Bioprocess Online: Describe the challenges that come with building a state-of-the-art facility. If you had to do it again, what would you do differently?
Greening: It’s critical to strike the right balance between incorporating cutting-edge technology and designs to influence the future state with the need to complete the project on time and on budget. Leadership plays an important role in coaching the team through these challenges in order to maintain focus and energy —and achieve the ideal outcome.
Bioprocess Online: Does new construction — a fresh start — lend itself to better use of emerging technologies like artificial intelligence and continuous manufacturing?
Greening: While these emerging technologies could be applied to any new facility, we did see some advantages with a new build.
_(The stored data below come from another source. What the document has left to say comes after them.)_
-- ==== Sys2Proof/Machine/Dispatch.lean ====
section
/-! DEFINITION. Which meaning runs which instruction or step: one line for each constructor of Instr. -/

namespace Sys2Proof.Machine
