/-! ## The trust die -/

/-- The boot record and its steps (R5, R331, R333–R335, R338, R339). Clearing the record makes every step normal. A result of a step that
is not in progress does nothing. A success sets COUNT to 0 and goes on; a failure of the normal way adds 1 and starts again at step 0,
with every register reset; a failed alternate ends booting. A domain whose base die has failed twice is skipped. Power-on and a reset
start the boot; only a reset keeps memory. A recovery fetch reports a fetch or a measurement that failed; an image that passes is booted
and, with COMMIT, replaces the flash copy. An update is refused until recovery ends. That a boot goes on with step 12 done is the
model's reading (DEDUCED, log 18). -/
def Obligations.BootSteps : Prop :=
  (∀ s : State, exec .bootRecordClear s = .next { s with trust := { s.trust with record := 0#64, planeFails := [] } }) ∧
  (∀ (s : State) k plane ok, s.trust.power ≠ .booting k → exec (.bootStepResult k plane ok) s = .next s) ∧
  (∀ (s : State) plane, s.trust.power = .booting 0 → s.trust.stepCount 0 < 2 → s.online ≠ 0#4 → ∃ t, exec (.bootStepResult 0 plane true) s = .next t ∧
    t.trust.power = .booting 1 ∧ t.trust.stepCount 0 = 0 ∧ t.trust.stepState 0 = 0#2 ∧
    (2, Config.measure 2 s.trust.image) ∈ t.trust.measured ∧ t.online = s.online) ∧
  (∀ (s : State) plane, s.trust.power = .booting 12 → s.trust.stepCount 12 < 2 → s.online ≠ 0#4 → ∃ t, exec (.bootStepResult 12 plane true) s = .next t ∧
    t.trust.power = .up ∧ t.trust.stepCount 12 = 0 ∧ (∀ j < 12, t.trust.stepCount j = s.trust.stepCount j) ∧
    ({ t with trust := s.trust } : State) = s) ∧
  (∀ (s : State) (k : Fin 13) plane, s.trust.power = .booting k → k ≠ 11 → s.trust.stepCount k.val < 2 →
    s.trust.lostDomains ≠ 15#4 → ∃ t,
    exec (.bootStepResult k plane false) s = .next t ∧ t.trust.stepCount k.val = s.trust.stepCount k.val + 1 ∧
    (∀ j < 13, j ≠ k.val → t.trust.stepCount j = s.trust.stepCount j) ∧
    t.trust.power = (if t.trust.stepCount 0 = 2 then .recovery 0 else .booting 0) ∧
    t.slices = [] ∧ t.txns = [] ∧ t.ctxs = State.reset.ctxs ∧ t.fab.planes = 0#144 ∧ t.hbm = s.hbm) ∧
  (∀ (s : State) (k : Fin 13) plane, s.trust.power = .booting k → k = 1 ∨ k = 10 → s.trust.stepCount k.val = 2 →
    exec (.bootStepResult k plane false) s = .next { s with trust := { s.trust with power := .halted k } }) ∧
  (∀ (s : State) (d : Fin 4) plane (k : Fin 13), k.val = d.val + 1 → s.trust.power = .booting k → s.trust.stepCount k.val < 2 →
    s.trust.stepCount (d.val + 2) = 2 → s.trust.stepCount (d.val + 3) < 2 →
    s.trust.stepCount (if d.val = 3 then 2 else d.val + 7) < 2 → s.online &&& ~~~(1#4 <<< d.val) ≠ 0#4 → ∃ t,
    exec (.bootStepResult k plane true) s = .next t ∧ t.trust.stepState (d.val + 2) = 1#2 ∧ t.trust.stepCount (d.val + 2) = 2 ∧
    t.online.getLsbD d.val = false ∧ t.skipped.getLsbD d.val = true) ∧
  (∀ s : State, ∃ t, exec .powerOn s = .next t ∧ t.hbm = [] ∧ t.trust.retiredNow = [] ∧ t.trust.retired = s.trust.retired ∧
    (({ s.trust with retiredNow := [] } : Trust).lostDomains ≠ 15#4 →
      t.trust.power = if s.trust.stepCount 0 = 2 then .recovery 0 else .booting 0) ∧ t.slices = [] ∧ t.ctxs = State.reset.ctxs) ∧
  (∀ s : State, ∃ t, exec .deviceReset s = .next t ∧ t.hbm = s.hbm ∧ t.trust.record = s.trust.record ∧ t.trust.flash = s.trust.flash ∧
    (s.trust.lostDomains ≠ 15#4 → t.trust.power = if s.trust.stepCount 0 = 2 then .recovery 0 else .booting 0) ∧ t.slices = [] ∧ t.txns = [] ∧
    t.ctxs = State.reset.ctxs ∧ t.tsc = State.reset.tsc ∧ t.ldcfg = State.reset.ldcfg) ∧
  (∀ (s : State) commit k, s.trust.power = .recovery k →
    exec (.recoveryGo commit) s = .next { s with trust := { s.trust with rcvstat := 1#4, commit := commit } }) ∧
  (∀ (s : State) (k : Fin 13), s.trust.power = .recovery k → s.trust.rcvstat = 1#4 →
    let image := readBytes s.hostMem s.trust.rcvaddr.toNat s.trust.rcvlen.toNat
    (∀ passed, exec (.recoveryFetchEnd false passed) s = .next { s with trust := { s.trust with rcvstat := 4#4 } }) ∧
    (s.trust.rcvlen.toNat ≤ 2 ^ 26 →
      exec (.recoveryFetchEnd true false) s = .next { s with trust := { s.trust with rcvstat := 3#4 } } ∧
      (k = 12 → s.online ≠ 0#4 → ∃ t, exec (.recoveryFetchEnd true true) s = .next t ∧ t.trust.power = .up ∧
        t.trust.rcvstat = 2#4 ∧ t.trust.image = image ∧ t.trust.flash = (if s.trust.commit then image else s.trust.flash) ∧
        (s.trust.commit = true → t.trust.stepCount 12 = 0) ∧ (s.trust.commit = false → t.trust.record = s.trust.record)))) ∧
  ∀ (s : State) image, ((∀ k, s.trust.power ≠ .recovery k) →
      exec (.firmwareUpdate image) s = .next { s with trust := { s.trust with flash := image } }) ∧
    ∀ k, s.trust.power = .recovery k → exec (.firmwareUpdate image) s = .next s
Typical challenges we see include a lack of data or power available at the location where you may want new technology and analytical tools. We adopted the concept of uniform process cells, in which each utility panel provided not only the requisite power, data, and utilities required for the current technology but sufficient to enable addition of new technology without further facility modifications.
Bioprocess Online: What lessons did you take away from this build that other biotech companies can learn from?
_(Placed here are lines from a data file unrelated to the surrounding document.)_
-- ==== Sys2Proof/Laws/State.lean ====
section
/-! SUPPORT. What each update of the state leaves in each field: one lemma per field per update, so that no later proof unfolds a record
update. -/

set_option Elab.async false

namespace Sys2Proof.Machine

variable (s : State)

/-! ### State.modSlice -/

@[simp] theorem State.modSlice_cur (a : Nat) (f : Slice → Slice) : (s.modSlice a f).cur = s.cur := rfl
@[simp] theorem State.modSlice_agenda (a : Nat) (f : Slice → Slice) : (s.modSlice a f).agenda = s.agenda := rfl
@[simp] theorem State.modSlice_ticks (a : Nat) (f : Slice → Slice) : (s.modSlice a f).ticks = s.ticks := rfl
@[simp] theorem State.modSlice_nextId (a : Nat) (f : Slice → Slice) : (s.modSlice a f).nextId = s.nextId := rfl
@[simp] theorem State.modSlice_gangs (a : Nat) (f : Slice → Slice) : (s.modSlice a f).gangs = s.gangs := rfl
@[simp] theorem State.modSlice_regangs (a : Nat) (f : Slice → Slice) : (s.modSlice a f).regangs = s.regangs := rfl
@[simp] theorem State.modSlice_txns (a : Nat) (f : Slice → Slice) : (s.modSlice a f).txns = s.txns := rfl
@[simp] theorem State.modSlice_waves (a : Nat) (f : Slice → Slice) : (s.modSlice a f).waves = s.waves := rfl
@[simp] theorem State.modSlice_cores (a : Nat) (f : Slice → Slice) : (s.modSlice a f).cores = s.cores := rfl
@[simp] theorem State.modSlice_firstFaults (a : Nat) (f : Slice → Slice) : (s.modSlice a f).firstFaults = s.firstFaults := rfl
@[simp] theorem State.modSlice_tlb (a : Nat) (f : Slice → Slice) : (s.modSlice a f).tlb = s.tlb := rfl
@[simp] theorem State.modSlice_lines (a : Nat) (f : Slice → Slice) : (s.modSlice a f).lines = s.lines := rfl
@[simp] theorem State.modSlice_copies (a : Nat) (f : Slice → Slice) : (s.modSlice a f).copies = s.copies := rfl
@[simp] theorem State.modSlice_cdata (a : Nat) (f : Slice → Slice) : (s.modSlice a f).cdata = s.cdata := rfl
@[simp] theorem State.modSlice_hbm (a : Nat) (f : Slice → Slice) : (s.modSlice a f).hbm = s.hbm := rfl
@[simp] theorem State.modSlice_poison (a : Nat) (f : Slice → Slice) : (s.modSlice a f).poison = s.poison := rfl
@[simp] theorem State.modSlice_sealed (a : Nat) (f : Slice → Slice) : (s.modSlice a f).sealed = s.sealed := rfl
@[simp] theorem State.modSlice_writes (a : Nat) (f : Slice → Slice) : (s.modSlice a f).writes = s.writes := rfl
@[simp] theorem State.modSlice_ilines (a : Nat) (f : Slice → Slice) : (s.modSlice a f).ilines = s.ilines := rfl
@[simp] theorem State.modSlice_octets (a : Nat) (f : Slice → Slice) : (s.modSlice a f).octets = s.octets := rfl
@[simp] theorem State.modSlice_cmds (a : Nat) (f : Slice → Slice) : (s.modSlice a f).cmds = s.cmds := rfl
@[simp] theorem State.modSlice_qfences (a : Nat) (f : Slice → Slice) : (s.modSlice a f).qfences = s.qfences := rfl
@[simp] theorem State.modSlice_tokens (a : Nat) (f : Slice → Slice) : (s.modSlice a f).tokens = s.tokens := rfl
@[simp] theorem State.modSlice_nodes (a : Nat) (f : Slice → Slice) : (s.modSlice a f).nodes = s.nodes := rfl
@[simp] theorem State.modSlice_serving (a : Nat) (f : Slice → Slice) : (s.modSlice a f).serving = s.serving := rfl
@[simp] theorem State.modSlice_tasks (a : Nat) (f : Slice → Slice) : (s.modSlice a f).tasks = s.tasks := rfl
@[simp] theorem State.modSlice_launches (a : Nat) (f : Slice → Slice) : (s.modSlice a f).launches = s.launches := rfl
@[simp] theorem State.modSlice_turns (a : Nat) (f : Slice → Slice) : (s.modSlice a f).turns = s.turns := rfl
@[simp] theorem State.modSlice_parks (a : Nat) (f : Slice → Slice) : (s.modSlice a f).parks = s.parks := rfl
@[simp] theorem State.modSlice_presences (a : Nat) (f : Slice → Slice) : (s.modSlice a f).presences = s.presences := rfl
@[simp] theorem State.modSlice_nextWave (a : Nat) (f : Slice → Slice) : (s.modSlice a f).nextWave = s.nextWave := rfl
@[simp] theorem State.modSlice_online (a : Nat) (f : Slice → Slice) : (s.modSlice a f).online = s.online := rfl
@[simp] theorem State.modSlice_ctxs (a : Nat) (f : Slice → Slice) : (s.modSlice a f).ctxs = s.ctxs := rfl
@[simp] theorem State.modSlice_dbg (a : Nat) (f : Slice → Slice) : (s.modSlice a f).dbg = s.dbg := rfl
@[simp] theorem State.modSlice_tsc (a : Nat) (f : Slice → Slice) : (s.modSlice a f).tsc = s.tsc := rfl
@[simp] theorem State.modSlice_tscPause (a : Nat) (f : Slice → Slice) : (s.modSlice a f).tscPause = s.tscPause := rfl
@[simp] theorem State.modSlice_hostMem (a : Nat) (f : Slice → Slice) : (s.modSlice a f).hostMem = s.hostMem := rfl
@[simp] theorem State.modSlice_fab (a : Nat) (f : Slice → Slice) : (s.modSlice a f).fab = s.fab := rfl
@[simp] theorem State.modSlice_endpoints (a : Nat) (f : Slice → Slice) : (s.modSlice a f).endpoints = s.endpoints := rfl
@[simp] theorem State.modSlice_netReqs (a : Nat) (f : Slice → Slice) : (s.modSlice a f).netReqs = s.netReqs := rfl
@[simp] theorem State.modSlice_netReplies (a : Nat) (f : Slice → Slice) : (s.modSlice a f).netReplies = s.netReplies := rfl
@[simp] theorem State.modSlice_out (a : Nat) (f : Slice → Slice) : (s.modSlice a f).out = s.out := rfl
@[simp] theorem State.modSlice_ldcfg (a : Nat) (f : Slice → Slice) : (s.modSlice a f).ldcfg = s.ldcfg := rfl
@[simp] theorem State.modSlice_cached (a : Nat) (f : Slice → Slice) : (s.modSlice a f).cached = s.cached := rfl
@[simp] theorem State.modSlice_apctl (a : Nat) (f : Slice → Slice) : (s.modSlice a f).apctl = s.apctl := rfl
@[simp] theorem State.modSlice_skipped (a : Nat) (f : Slice → Slice) : (s.modSlice a f).skipped = s.skipped := rfl
@[simp] theorem State.modSlice_reports (a : Nat) (f : Slice → Slice) : (s.modSlice a f).reports = s.reports := rfl
@[simp] theorem State.modSlice_rounds (a : Nat) (f : Slice → Slice) : (s.modSlice a f).rounds = s.rounds := rfl
@[simp] theorem State.modSlice_trust (a : Nat) (f : Slice → Slice) : (s.modSlice a f).trust = s.trust := rfl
Greening: Timely decision-making is key, and decisions are easier when the team builds trust and works together toward a common goal.
Our executives were clear on their key goals: be bold and push boundaries, build a facility fit for the next 20 years, and through this enable efficient product transfers.
We’ve learned a lot throughout this process. Our key takeaways include the importance of building assets for a future state rather than the current state, empowering creativity, and taking sensible risks. Lastly, there is a wealth of talent and ideas in your organization — pick a team with your ultimate goal in mind.
About the Experts:
Michael J. Greening is Genentech’s regional head of project delivery responsible for executing large manufacturing capital projects in the United States. Michael is a chartered chemical engineer with over 30 years’ experience in engineering and construction across four continents. His experience includes chemical, pharmaceutical, and biopharmaceutical industries working both for the owners’ organizations and the architectural, engineering, and construction companies.
Christian Randecker is a senior operations director at Genentech's CSC. He has worked for the company since 2000 when he began as a bioprocess technician. He earned a bachelor's degree from James Madison University and an MBA from Babson F.W. Olin Graduate School of Business.
Dante Lee is a senior director at Genentech's CSC. He has worked for the company since 1998 when he began as a bioprocess technician. Lee earned his B.S. from the University of California Davis and his MBA from St. Mary's College of California.